-- What is expected --
Write out exactly the lines from the first line of the records below through the line that contains "let s := countPf 32 p s", and stop there.

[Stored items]
-- ==== Sys2Proof/Machine/Memory.lean ====
section
/-! DEFINITION. What the memory system does by itself: walks, trackers, prefetchers, blocks on the fabric, stack accesses, write-backs,
restored pages, dropped mappings and the sweep of a pinned leaf (R201, R230, R231, R241 to R247, R251 to R260). -/

namespace Sys2Proof.Machine

/-! ### TRANSLATION_WALK_DONE (R229, R230) -/

/-- TRANSLATION_WALK_DONE: the entry is cached and the access goes on, or it is a translation fault; a stagehand whose compositor waited for
the walk resumes. A page whose older mapping is still being dropped is not walked (R231). -/
def execTranslationWalkDone (t : Nat) (p : Fin 16) (stagehand : Fin 8) (play addr : Nat) (write : Bool) (idx : Nat) (tags : List TagErr)
    (s : State) : Host.Outcome State Fault Refusal :=
  let s := s.at t
  match s.runOn p with
  | none => .next s
  | some i =>
    if i.key.play ≠ play ∨ (s.mem.drops.any fun d => decide (d.play = play) && decide (d.page = addr / 2 ^ 21)) = true then .next s
    else
      let s := tagErrs p tags s
      let s := countPf 32 p s
      match s.runFaults i write [blockOf addr], s.pte? play (addr / 2 ^ 21) with
      | some d, _ => .next (translationFault p idx d i s)
      | none, some e =>
        let s := cacheEntry p { play := play, page := addr / 2 ^ 21, pte := e, locked := decide (i.kind = 0) } s
        if write ∨ ((s.press.get p).hands.get stagehand).wait = .walk then .next (waitHand p stagehand .none s)
        else if s.blockHere p stagehand play (blockOf addr) then .next (waitHand p stagehand .none (demandHit p stagehand play (blockOf addr) s))
        else .next (demandMiss p stagehand i addr s)
      | none, none => .next s

/-! ### Trackers (R241, R243) -/

/-- The unit that a tracker belongs to. -/
def Tracker.unit (t : Tracker) : Byte :=
  match t.stack, t.press with
  | some n, _ => unitId (.stack n)
  | none, some p => pressId p
  | none, none => 0xFF

def Tracker.counter (t : Tracker) : Fin 18 :=
  match t.stack, t.press with
  | some n, _ => Fin.ofNat 18 (16 + n.1)
  | none, some p => Fin.ofNat 18 p.1
  | none, none => 17

def State.tracker? (s : State) (id : Nat) : Option Tracker := s.mem.trackers.find? fun t => t.id = id

/-- Nothing can answer a tracker that waits at its regulator or whose stack retrains, and its 20 µs do not run (R239, R280). -/
def State.held (s : State) (t : Tracker) : Bool := t.waits || s.retraining t.dev

/-- Stagehands that waited for the block receive it, and those that waited for a tracker resume. -/
def wakeMiss (p : Fin 16) (play addr : Nat) (s : State) : State :=
  s.modPress p fun r => { r with hands := r.hands.map fun h =>
    if h.wait = .cacheMiss ∧ h.miss = some (play, addr) then { h with wait := .none, got := (play, addr) :: h.got, since := s.pressCycle }
    else if h.wait = .trackers then { h with wait := .none, since := s.pressCycle } else h }

/-- A tracker frees, a press's with the stack controller's for the same request; the requests that waited for one go on. -/
def freeTracker (r : Tracker) (s : State) : State :=
  passPart r.part (takeCtls r.part { s with mem := { s.mem with trackers := s.mem.trackers.filter fun x => !(decide (x.id = r.id) ||
    (r.stack.isNone && x.stack.isSome && decide (x.press = r.press) && decide (x.pool = r.pool) && decide (x.play = r.play) && decide (x.addr = r.addr))) } })

/-- With a tracker free on a press, its vector unit and compositors ask for what they have left, and a compositor that has no more is done. -/
def goOn (p : Fin 16) (i : Inst) (s : State) : State :=
  let s := (List.finRange 3).foldl (fun s u => askBlocks p i.part i.key.play u ((s.press.get p).left.get u) s) s
  pumpAll p ((List.finRange 2).foldl (fun s c => compNext p c s) s)

/-- The run on a press, if any, goes on with a tracker that has freed. -/
def goOnRun (p : Fin 16) (s : State) : State :=
  match s.runOn p with
  | some i => goOn p i s
  | none => s
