/-- COMPARISON_START marks the comparison's start and changes nothing else; LMIN_MARK sets the last mark of the cue and suspends the understudy memory's
slice; out of their conditions they change nothing but the clock (R40, R41, R48, R472).
WINDOW_START of a running cue: every run on the window's units but the window's own safety scenes is killed, and the cue, the curtain, the sessions
and the committed values stay; no rehearsal slice that began before the window stays on a unit in service that the window takes: its safety presses, the cores, or
in the reserve the presses and cores whose part of it has begun (R41, R46, R48, R303, R362). -/
def Obligations.MarksAndWindowStarts : Prop :=
  (∀ (n : Nat) (s : State),
     (s.cue.running = true → (s.cue.stateAtB = .running ∨ s.cue.stateAtB = .degraded) → s.cue.late = false → s.slotsFailed = false →
       s.cue.compStarted = false → us s.forme.sheet.compStart ≤ (s.at n).off →
       exec (.comparisonStart n) s = .next { s.at n with cue := { s.cue with compStarted := true } }) ∧
     ((s.cue.running = false ∨ ¬(s.cue.stateAtB = .running ∨ s.cue.stateAtB = .degraded) ∨ s.cue.late = true ∨ s.slotsFailed = true ∨
         s.cue.compStarted = true ∨ (s.at n).off < us s.forme.sheet.compStart) → exec (.comparisonStart n) s = .next (s.at n)) ∧
     (s.cue.running = true → us s.lminUs ≤ (s.at n).off →
       Completes (.lminMark n) s fun t => t.cue = { s.cue with mark := 6 } ∧ t.sched.insts = s.sched.insts ∧
         (s.inServ .umem = true → ∀ x ∈ t.sched.slices, x.unit = .unit .umem → (s.at n).now ≤ x.at_) ∧
         ∀ x ∈ s.sched.slices, x.unit ≠ .unit .umem → x ∈ t.sched.slices) ∧
     ((s.cue.running = false ∨ (s.at n).off < us s.lminUs) → exec (.lminMark n) s = .next (s.at n)) ∧
     (s.cue.running = false → ∀ w, exec (.windowStart n w) s = .next (s.at n)) ∧
     ((s.at n).off < us s.forme.sheet.perStart → exec (.windowStart n .perception) s = .next (s.at n)) ∧
     ((s.at n).off < us s.forme.sheet.undStart → exec (.windowStart n .understudy) s = .next (s.at n))) ∧
  ∀ (n : Nat) (w : Window) (s : State), s.cue.running = true →
    (w = .perception → us s.forme.sheet.perStart ≤ (s.at n).off) → (w = .understudy → us s.forme.sheet.undStart ≤ (s.at n).off) →
    Completes (.windowStart n w) s fun t => t.cue = s.cue ∧ t.cur = s.cur ∧ t.cog = s.cog ∧
      t.sched.values = s.sched.values ∧
      (∀ x ∈ t.sched.slices, (∀ p : Fin 16, x.unit = .unit (.press p) → t.inServ (.press p) = true →
          (w = .perception → s.isSafetyPress p = true → s.cue.b + us s.forme.sheet.perStart ≤ x.at_) ∧
          (w = .reserve → us (s.lminUs - s.forme.rehPress) ≤ (s.at n).off → s.cue.b + us (s.lminUs - s.forme.rehPress) ≤ x.at_)) ∧
        ∀ k : Fin 4, x.unit = .unit (.core k) → t.inServ (.core k) = true →
          (w = .understudy → s.cue.b + us s.forme.sheet.undStart ≤ x.at_) ∧
          (w = .reserve → us (s.lminUs - s.forme.rehCore) ≤ (s.at n).off → s.cue.b + us (s.lminUs - s.forme.rehCore) ≤ x.at_)) ∧
      (∀ x ∈ s.sched.insts, x.st = .running → s.inst? x.key = some x →
        (match w with
          | .perception => x.displaced 0 && x.presses.any fun p => s.isSafetyPress p
          | .understudy => x.displaced 1 && allCores.any fun k => x.on (.core k)
          | .reserve => (decide (us (s.lminUs - s.forme.rehPress) ≤ (s.at n).off) && decide (x.presses ≠ [])) ||
              (decide (us (s.lminUs - s.forme.rehCore) ≤ (s.at n).off) && allCores.any fun k => x.on (.core k))) = true →
        ∀ y ∈ t.sched.insts, y.key = x.key → y.st = .killed ∧ y.units = [] ∧ y.bufs = [] ∧ y.wasKilled = true)
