theorem strike_apart {m : Field → Bool} {s0 s : State} {a1 a2} (k_log : m .log = true) (k_units : m .units = true) (k_cur : m
    .cur = true) (k_cls : m .cls = true) (k_sched : m .sched = true) (k_part : m .part = true) (k_accts : m .accts = true)
    (k_mem : m .mem = true) (k_press : m .press = true) (k_gov : m .gov = true) (h : Apart m s0 s) : Apart m s0 (strike a1 a2 s)
    := by
  unfold strike
  try dsimp only
  repeat' first
    | with_reducible assumption
    | with_reducible apply failAttempt_apart
    | with_reducible apply State.modUnit_apart
    | with_reducible apply dropSlice_apart
    | with_reducible apply logEvent_apart
    | with_reducible apply classifyStruck_apart
    | with_reducible apply killWhere_apart
    | with_reducible refine OutApart.next ?_
    | with_reducible exact OutApart.refused
    | with_reducible refine Apart.foldl _ _ ?_ ?_
    | with_reducible refine Apart.ite ?_ ?_
    | with_reducible refine OutApart.ite ?_ ?_
    | (intro _)
    | split

theorem setProgress_apart {m : Field → Bool} {s0 s : State} {a1 a2} (k_sched : m .sched = true) (h : Apart m s0 s) : Apart m s0
    (setProgress a1 a2 s) := by
  unfold setProgress
  try dsimp only
  repeat' first
    | with_reducible assumption
    | with_reducible refine OutApart.next ?_
    | with_reducible exact OutApart.refused
    | with_reducible refine Apart.foldl _ _ ?_ ?_
    | with_reducible refine Apart.ite ?_ ?_
    | with_reducible refine OutApart.ite ?_ ?_
    | (intro _)
    | split
    | with_reducible refine Apart.sched ?_ ?_

theorem suspendSlice_apart {m : Field → Bool} {s0 s : State} {a1} (k_sched : m .sched = true) (h : Apart m s0 s) : Apart m s0
    (suspendSlice a1 s) := by
  unfold suspendSlice
  try dsimp only
  repeat' first
    | with_reducible assumption
    | with_reducible apply setProgress_apart
    | with_reducible refine OutApart.next ?_
    | with_reducible exact OutApart.refused
    | with_reducible refine Apart.foldl _ _ ?_ ?_
    | with_reducible refine Apart.ite ?_ ?_
    | with_reducible refine OutApart.ite ?_ ?_
    | (intro _)
    | split
    | with_reducible refine Apart.sched ?_ ?_

theorem setPte_apart {m : Field → Bool} {s0 s : State} {a1 a2 a3} (k_mem : m .mem = true) (h : Apart m s0 s) : Apart m s0
    (setPte a1 a2 a3 s) := by
  unfold setPte
  try dsimp only
  repeat' first
    | with_reducible assumption
    | with_reducible refine OutApart.next ?_
    | with_reducible exact OutApart.refused
    | with_reducible refine Apart.foldl _ _ ?_ ?_
    | with_reducible refine Apart.ite ?_ ?_
    | with_reducible refine OutApart.ite ?_ ?_
    | (intro _)
    | split
    | with_reducible refine Apart.mem ?_ ?_

theorem countTransient_apart {m : Field → Bool} {s0 s : State} {a1} (k_log : m .log = true) (k_units : m .units = true) (k_cur :
    m .cur = true) (k_cls : m .cls = true) (k_sched : m .sched = true) (k_part : m .part = true) (k_accts : m .accts = true)
    (k_mem : m .mem = true) (k_press : m .press = true) (k_gov : m .gov = true) (h : Apart m s0 s) : Apart m s0 (countTransient
    a1 s) := by
  unfold countTransient
  try dsimp only
  repeat' first
    | with_reducible assumption
    | with_reducible apply State.modUnit_apart
    | with_reducible apply strike_apart
    | with_reducible refine OutApart.next ?_
    | with_reducible exact OutApart.refused
    | with_reducible refine Apart.foldl _ _ ?_ ?_
    | with_reducible refine Apart.ite ?_ ?_
    | with_reducible refine OutApart.ite ?_ ?_
    | (intro _)
    | split

theorem killElsewhere_apart {m : Field → Bool} {s0 s : State} {a1 a2 a3} (k_log : m .log = true) (k_units : m .units = true)
    (k_sched : m .sched = true) (k_part : m .part = true) (k_accts : m .accts = true) (k_mem : m .mem = true) (k_press : m
    .press = true) (k_gov : m .gov = true) (h : Apart m s0 s) : Apart m s0 (killElsewhere a1 a2 a3 s) := by
  unfold killElsewhere
  try dsimp only
  repeat' first
    | with_reducible assumption
    | with_reducible apply State.modInst_apart
    | with_reducible apply killInst_apart
    | with_reducible refine OutApart.next ?_
    | with_reducible exact OutApart.refused
    | with_reducible refine Apart.foldl _ _ ?_ ?_
    | with_reducible refine Apart.ite ?_ ?_
    | with_reducible refine OutApart.ite ?_ ?_
    | (intro _)
    | split

theorem endSafety_apart {m : Field → Bool} {s0 s : State} (k_log : m .log = true) (k_units : m .units = true) (k_sched : m
    .sched = true) (k_part : m .part = true) (k_accts : m .accts = true) (k_mem : m .mem = true) (k_press : m .press = true)
    (k_gov : m .gov = true) (h : Apart m s0 s) : Apart m s0 (endSafety s) := by
  unfold endSafety
  try dsimp only
  repeat' first
    | with_reducible assumption
    | with_reducible apply killWhere_apart
    | with_reducible apply abandonInst_apart
    | with_reducible refine OutApart.next ?_
    | with_reducible exact OutApart.refused
    | with_reducible refine Apart.foldl _ _ ?_ ?_
    | with_reducible refine Apart.ite ?_ ?_
    | with_reducible refine OutApart.ite ?_ ?_
    | (intro _)
    | split

end Sys2Proof.Machine
end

-- Result of the task --
-- ==== Sys2Proof/Machine/Memory.lean ====
section
/-! DEFINITION. What the memory system does by itself: walks, trackers, prefetchers, blocks on the fabric, stack accesses, write-backs,
restored pages, dropped mappings and the sweep of a pinned leaf (R201, R230, R231, R241 to R247, R251 to R260). -/

namespace Sys2Proof.Machine

/-! ### TRANSLATION_WALK_DONE (R229, R230) -/

/-- TRANSLATION_WALK_DONE: the entry is cached and the access goes on, or it is a translation fault; a stagehand whose compositor waited for
the walk resumes. A page whose older mapping is still being dropped is not walked (R231). -/
def execTranslationWalkDone (t : Nat) (p : Fin 16) (stagehand : Fin 8) (play addr : Nat) (write : Bool) (idx : Nat) (tags : List TagErr)
    (s : State) : Host.Outcome State Fault Refusal :=
  let s := s.at t
  match s.runOn p with
  | none => .next s
  | some i =>
    if i.key.play ≠ play ∨ (s.mem.drops.any fun d => decide (d.play = play) && decide (d.page = addr / 2 ^ 21)) = true then .next s
    else
      let s := tagErrs p tags s
      let s := countPf 32 p s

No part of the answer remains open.